Four years ago, Justin Trudeau ended his campaign telling rallies that Conservatives were neighbours, not enemies. This time, he shouted himself hoarse during the last days warning of the dangers of his opponents.
This was a different campaign. Now the question is whether Mr. Trudeau can be a different second-term prime minister.
It is not solely a question of platform policies. It’s that this time, he can’t expect people to follow him where he leads. In the campaign, he called on Canadians to “Choose Forward,” as his slogan went, but he struggled to get people to walk with him. But in the end, enough of them returned to his resilient brand.
Now his second term starts with a lack of consensus and a lot of potential for combat.
This is the prime minister who is supposed to hold enough of the middle ground to allow him to push forward a centre-left agenda: he would cut taxes for the middle class but raise spending, he would tax carbon but build a pipeline, he would be a strong federalist but tend to Quebec. Much of that agenda is more contentious now. Mr. Trudeau won, but smaller. Does he still have enough personal power to forge a path forward?
Chief Political Writer Campbell Clark observes that Justin Trudeau needs to find some political allies to advance his agenda in a minority government. The NDP is an obvious partner, but a stronger Bloc is going to wield influence as well.

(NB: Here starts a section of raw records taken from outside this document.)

/-! ### State.setProc -/

section
variable (s : State) (p : Nat) (k : Proc)
@[simp] theorem State.setProc_ct : (s.setProc p k).ct = s.ct := rfl
@[simp] theorem State.setProc_cyc : (s.setProc p k).cyc = s.cyc := rfl
@[simp] theorem State.setProc_nextEdge : (s.setProc p k).nextEdge = s.nextEdge := rfl
@[simp] theorem State.setProc_prevEdge : (s.setProc p k).prevEdge = s.prevEdge := rfl
@[simp] theorem State.setProc_tu : (s.setProc p k).tu = s.tu := rfl
@[simp] theorem State.setProc_point : (s.setProc p k).point = s.point := rfl
@[simp] theorem State.setProc_throttled : (s.setProc p k).throttled = s.throttled := rfl
@[simp] theorem State.setProc_regs : (s.setProc p k).regs = s.regs := rfl
@[simp] theorem State.setProc_marks : (s.setProc p k).marks = s.marks := rfl
@[simp] theorem State.setProc_cores : (s.setProc p k).cores = s.cores := rfl
@[simp] theorem State.setProc_comb : (s.setProc p k).comb = s.comb := rfl
@[simp] theorem State.setProc_cellar : (s.setProc p k).cellar = s.cellar := rfl
@[simp] theorem State.setProc_glades : (s.setProc p k).glades = s.glades := rfl
@[simp] theorem State.setProc_flights : (s.setProc p k).flights = s.flights := rfl
@[simp] theorem State.setProc_ctls : (s.setProc p k).ctls = s.ctls := rfl
@[simp] theorem State.setProc_edgeGot : (s.setProc p k).edgeGot = s.edgeGot := rfl
@[simp] theorem State.setProc_nextFlight : (s.setProc p k).nextFlight = s.nextFlight := rfl
@[simp] theorem State.setProc_evStacks : (s.setProc p k).evStacks = s.evStacks := rfl
@[simp] theorem State.setProc_charges : (s.setProc p k).charges = s.charges := rfl
@[simp] theorem State.setProc_overruns : (s.setProc p k).overruns = s.overruns := rfl
@[simp] theorem State.setProc_monOver : (s.setProc p k).monOver = s.monOver := rfl
@[simp] theorem State.setProc_monUnder : (s.setProc p k).monUnder = s.monUnder := rfl
@[simp] theorem State.setProc_thrBase : (s.setProc p k).thrBase = s.thrBase := rfl
@[simp] theorem State.setProc_thrEnd : (s.setProc p k).thrEnd = s.thrEnd := rfl
@[simp] theorem State.setProc_links : (s.setProc p k).links = s.links := rfl
@[simp] theorem State.setProc_fifos : (s.setProc p k).fifos = s.fifos := rfl
@[simp] theorem State.setProc_fifoDue : (s.setProc p k).fifoDue = s.fifoDue := rfl
@[simp] theorem State.setProc_dma : (s.setProc p k).dma = s.dma := rfl
@[simp] theorem State.setProc_inbox : (s.setProc p k).inbox = s.inbox := rfl
@[simp] theorem State.setProc_sideWait : (s.setProc p k).sideWait = s.sideWait := rfl
@[simp] theorem State.setProc_sideCross : (s.setProc p k).sideCross = s.sideCross := rfl
@[simp] theorem State.setProc_floods : (s.setProc p k).floods = s.floods := rfl
@[simp] theorem State.setProc_cmt : (s.setProc p k).cmt = s.cmt := rfl
@[simp] theorem State.setProc_stages : (s.setProc p k).stages = s.stages := rfl
@[simp] theorem State.setProc_inbuf : (s.setProc p k).inbuf = s.inbuf := rfl
@[simp] theorem State.setProc_redIn : (s.setProc p k).redIn = s.redIn := rfl
@[simp] theorem State.setProc_redSeen : (s.setProc p k).redSeen = s.redSeen := rfl
@[simp] theorem State.setProc_formed : (s.setProc p k).formed = s.formed := rfl
@[simp] theorem State.setProc_cdef : (s.setProc p k).cdef = s.cdef := rfl
@[simp] theorem State.setProc_chk : (s.setProc p k).chk = s.chk := rfl
@[simp] theorem State.setProc_flushAt : (s.setProc p k).flushAt = s.flushAt := rfl
@[simp] theorem State.setProc_mr4 : (s.setProc p k).mr4 = s.mr4 := rfl
@[simp] theorem State.setProc_mr4At : (s.setProc p k).mr4At = s.mr4At := rfl
@[simp] theorem State.setProc_refBank : (s.setProc p k).refBank = s.refBank := rfl
@[simp] theorem State.setProc_refAt : (s.setProc p k).refAt = s.refAt := rfl
@[simp] theorem State.setProc_bankBlk : (s.setProc p k).bankBlk = s.bankBlk := rfl
@[simp] theorem State.setProc_wck : (s.setProc p k).wck = s.wck := rfl
@[simp] theorem State.setProc_osc : (s.setProc p k).osc = s.osc := rfl
@[simp] theorem State.setProc_wokeAt : (s.setProc p k).wokeAt = s.wokeAt := rfl
@[simp] theorem State.setProc_patPend : (s.setProc p k).patPend = s.patPend := rfl
@[simp] theorem State.setProc_slower : (s.setProc p k).slower = s.slower := rfl
@[simp] theorem State.setProc_retraining : (s.setProc p k).retraining = s.retraining := rfl
@[simp] theorem State.setProc_pprs : (s.setProc p k).pprs = s.pprs := rfl
@[simp] theorem State.setProc_pprBusy : (s.setProc p k).pprBusy = s.pprBusy := rfl
@[simp] theorem State.setProc_linkBad : (s.setProc p k).linkBad = s.linkBad := rfl
@[simp] theorem State.setProc_hch : (s.setProc p k).hch = s.hch := rfl
@[simp] theorem State.setProc_syncMark : (s.setProc p k).syncMark = s.syncMark := rfl
@[simp] theorem State.setProc_out : (s.setProc p k).out = s.out := rfl
@[simp] theorem State.setProc_free : (s.setProc p k).free = s.free := rfl
@[simp] theorem State.setProc_mapPend : (s.setProc p k).mapPend = s.mapPend := rfl
@[simp] theorem State.setProc_root : (s.setProc p k).root = s.root := rfl
@[simp] theorem State.setProc_bus : (s.setProc p k).bus = s.bus := rfl
@[simp] theorem State.setProc_port : (s.setProc p k).port = s.port := rfl
@[simp] theorem State.setProc_members : (s.setProc p k).members = s.members := rfl
@[simp] theorem State.setProc_swapAt : (s.setProc p k).swapAt = s.swapAt := rfl
@[simp] theorem State.setProc_nv : (s.setProc p k).nv = s.nv := rfl
@[simp] theorem State.setProc_nonceSeq : (s.setProc p k).nonceSeq = s.nonceSeq := rfl
@[simp] theorem State.setProc_testOpen : (s.setProc p k).testOpen = s.testOpen := rfl
@[simp] theorem State.setProc_powered : (s.setProc p k).powered = s.powered := rfl
@[simp] theorem State.setProc_hiveOff : (s.setProc p k).hiveOff = s.hiveOff := rfl
@[simp] theorem State.setProc_portReady : (s.setProc p k).portReady = s.portReady := rfl
@[simp] theorem State.setProc_cpPend : (s.setProc p k).cpPend = s.cpPend := rfl
@[simp] theorem State.setProc_running : (s.setProc p k).running = s.running := rfl
@[simp] theorem State.setProc_bootF : (s.setProc p k).bootF = s.bootF := rfl
@[simp] theorem State.setProc_pending : (s.setProc p k).pending = s.pending := rfl
end

/-! ### State.setNv -/

section
variable (s : State) (g : Nv → Nv)
@[simp] theorem State.setNv_ct : (s.setNv g).ct = s.ct := rfl
@[simp] theorem State.setNv_cyc : (s.setNv g).cyc = s.cyc := rfl
@[simp] theorem State.setNv_nextEdge : (s.setNv g).nextEdge = s.nextEdge := rfl
@[simp] theorem State.setNv_prevEdge : (s.setNv g).prevEdge = s.prevEdge := rfl
@[simp] theorem State.setNv_tu : (s.setNv g).tu = s.tu := rfl
@[simp] theorem State.setNv_point : (s.setNv g).point = s.point := rfl
@[simp] theorem State.setNv_throttled : (s.setNv g).throttled = s.throttled := rfl
@[simp] theorem State.setNv_regs : (s.setNv g).regs = s.regs := rfl
@[simp] theorem State.setNv_marks : (s.setNv g).marks = s.marks := rfl
@[simp] theorem State.setNv_cores : (s.setNv g).cores = s.cores := rfl
@[simp] theorem State.setNv_comb : (s.setNv g).comb = s.comb := rfl
@[simp] theorem State.setNv_cellar : (s.setNv g).cellar = s.cellar := rfl
@[simp] theorem State.setNv_glades : (s.setNv g).glades = s.glades := rfl
@[simp] theorem State.setNv_flights : (s.setNv g).flights = s.flights := rfl
@[simp] theorem State.setNv_ctls : (s.setNv g).ctls = s.ctls := rfl
@[simp] theorem State.setNv_edgeGot : (s.setNv g).edgeGot = s.edgeGot := rfl
@[simp] theorem State.setNv_nextFlight : (s.setNv g).nextFlight = s.nextFlight := rfl
@[simp] theorem State.setNv_evStacks : (s.setNv g).evStacks = s.evStacks := rfl
@[simp] theorem State.setNv_charges : (s.setNv g).charges = s.charges := rfl
@[simp] theorem State.setNv_overruns : (s.setNv g).overruns = s.overruns := rfl
@[simp] theorem State.setNv_monOver : (s.setNv g).monOver = s.monOver := rfl
@[simp] theorem State.setNv_monUnder : (s.setNv g).monUnder = s.monUnder := rfl
@[simp] theorem State.setNv_thrBase : (s.setNv g).thrBase = s.thrBase := rfl
@[simp] theorem State.setNv_thrEnd : (s.setNv g).thrEnd = s.thrEnd := rfl
@[simp] theorem State.setNv_links : (s.setNv g).links = s.links := rfl
@[simp] theorem State.setNv_fifos : (s.setNv g).fifos = s.fifos := rfl
@[simp] theorem State.setNv_fifoDue : (s.setNv g).fifoDue = s.fifoDue := rfl
@[simp] theorem State.setNv_dma : (s.setNv g).dma = s.dma := rfl
@[simp] theorem State.setNv_inbox : (s.setNv g).inbox = s.inbox := rfl
@[simp] theorem State.setNv_sideWait : (s.setNv g).sideWait = s.sideWait := rfl
@[simp] theorem State.setNv_sideCross : (s.setNv g).sideCross = s.sideCross := rfl
@[simp] theorem State.setNv_floods : (s.setNv g).floods = s.floods := rfl
@[simp] theorem State.setNv_cmt : (s.setNv g).cmt = s.cmt := rfl
@[simp] theorem State.setNv_stages : (s.setNv g).stages = s.stages := rfl
@[simp] theorem State.setNv_inbuf : (s.setNv g).inbuf = s.inbuf := rfl
@[simp] theorem State.setNv_redIn : (s.setNv g).redIn = s.redIn := rfl
@[simp] theorem State.setNv_redSeen : (s.setNv g).redSeen = s.redSeen := rfl
@[simp] theorem State.setNv_formed : (s.setNv g).formed = s.formed := rfl
@[simp] theorem State.setNv_cdef : (s.setNv g).cdef = s.cdef := rfl
@[simp] theorem State.setNv_chk : (s.setNv g).chk = s.chk := rfl
@[simp] theorem State.setNv_flushAt : (s.setNv g).flushAt = s.flushAt := rfl
@[simp] theorem State.setNv_mr4 : (s.setNv g).mr4 = s.mr4 := rfl
@[simp] theorem State.setNv_mr4At : (s.setNv g).mr4At = s.mr4At := rfl
@[simp] theorem State.setNv_refBank : (s.setNv g).refBank = s.refBank := rfl
@[simp] theorem State.setNv_refAt : (s.setNv g).refAt = s.refAt := rfl
@[simp] theorem State.setNv_bankBlk : (s.setNv g).bankBlk = s.bankBlk := rfl
@[simp] theorem State.setNv_wck : (s.setNv g).wck = s.wck := rfl
@[simp] theorem State.setNv_osc : (s.setNv g).osc = s.osc := rfl
@[simp] theorem State.setNv_wokeAt : (s.setNv g).wokeAt = s.wokeAt := rfl
@[simp] theorem State.setNv_patPend : (s.setNv g).patPend = s.patPend := rfl
@[simp] theorem State.setNv_slower : (s.setNv g).slower = s.slower := rfl
@[simp] theorem State.setNv_retraining : (s.setNv g).retraining = s.retraining := rfl
@[simp] theorem State.setNv_pprs : (s.setNv g).pprs = s.pprs := rfl
@[simp] theorem State.setNv_pprBusy : (s.setNv g).pprBusy = s.pprBusy := rfl
@[simp] theorem State.setNv_linkBad : (s.setNv g).linkBad = s.linkBad := rfl
@[simp] theorem State.setNv_hch : (s.setNv g).hch = s.hch := rfl
@[simp] theorem State.setNv_syncMark : (s.setNv g).syncMark = s.syncMark := rfl
@[simp] theorem State.setNv_out : (s.setNv g).out = s.out := rfl
@[simp] theorem State.setNv_free : (s.setNv g).free = s.free := rfl
@[simp] theorem State.setNv_mapPend : (s.setNv g).mapPend = s.mapPend := rfl
@[simp] theorem State.setNv_root : (s.setNv g).root = s.root := rfl
@[simp] theorem State.setNv_procs : (s.setNv g).procs = s.procs := rfl
@[simp] theorem State.setNv_bus : (s.setNv g).bus = s.bus := rfl
@[simp] theorem State.setNv_port : (s.setNv g).port = s.port := rfl
@[simp] theorem State.setNv_members : (s.setNv g).members = s.members := rfl
@[simp] theorem State.setNv_swapAt : (s.setNv g).swapAt = s.swapAt := rfl
@[simp] theorem State.setNv_nonceSeq : (s.setNv g).nonceSeq = s.nonceSeq := rfl
@[simp] theorem State.setNv_testOpen : (s.setNv g).testOpen = s.testOpen := rfl
@[simp] theorem State.setNv_powered : (s.setNv g).powered = s.powered := rfl
@[simp] theorem State.setNv_hiveOff : (s.setNv g).hiveOff = s.hiveOff := rfl
@[simp] theorem State.setNv_portReady : (s.setNv g).portReady = s.portReady := rfl
@[simp] theorem State.setNv_cpPend : (s.setNv g).cpPend = s.cpPend := rfl
@[simp] theorem State.setNv_running : (s.setNv g).running = s.running := rfl
@[simp] theorem State.setNv_bootF : (s.setNv g).bootF = s.bootF := rfl
@[simp] theorem State.setNv_pending : (s.setNv g).pending = s.pending := rfl
end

Mr. Trudeau is tougher than many Canadians think. His political brand was supposed to be about dynamism, openness and building common ground. That has been beaten up over his first term. Still, his voters long to see it back.
His second term will require old-school tactical manoeuvring. Mr. Trudeau will have to strike a co-operative stand. Even with a large minority, and a logical main partner in the weakened NDP, minority government means daily wheeling and dealing to scrape up support from other parties, which fret about short-term advantage. Mr. Trudeau will struggle with premiers’ opposition with a diminished mandate.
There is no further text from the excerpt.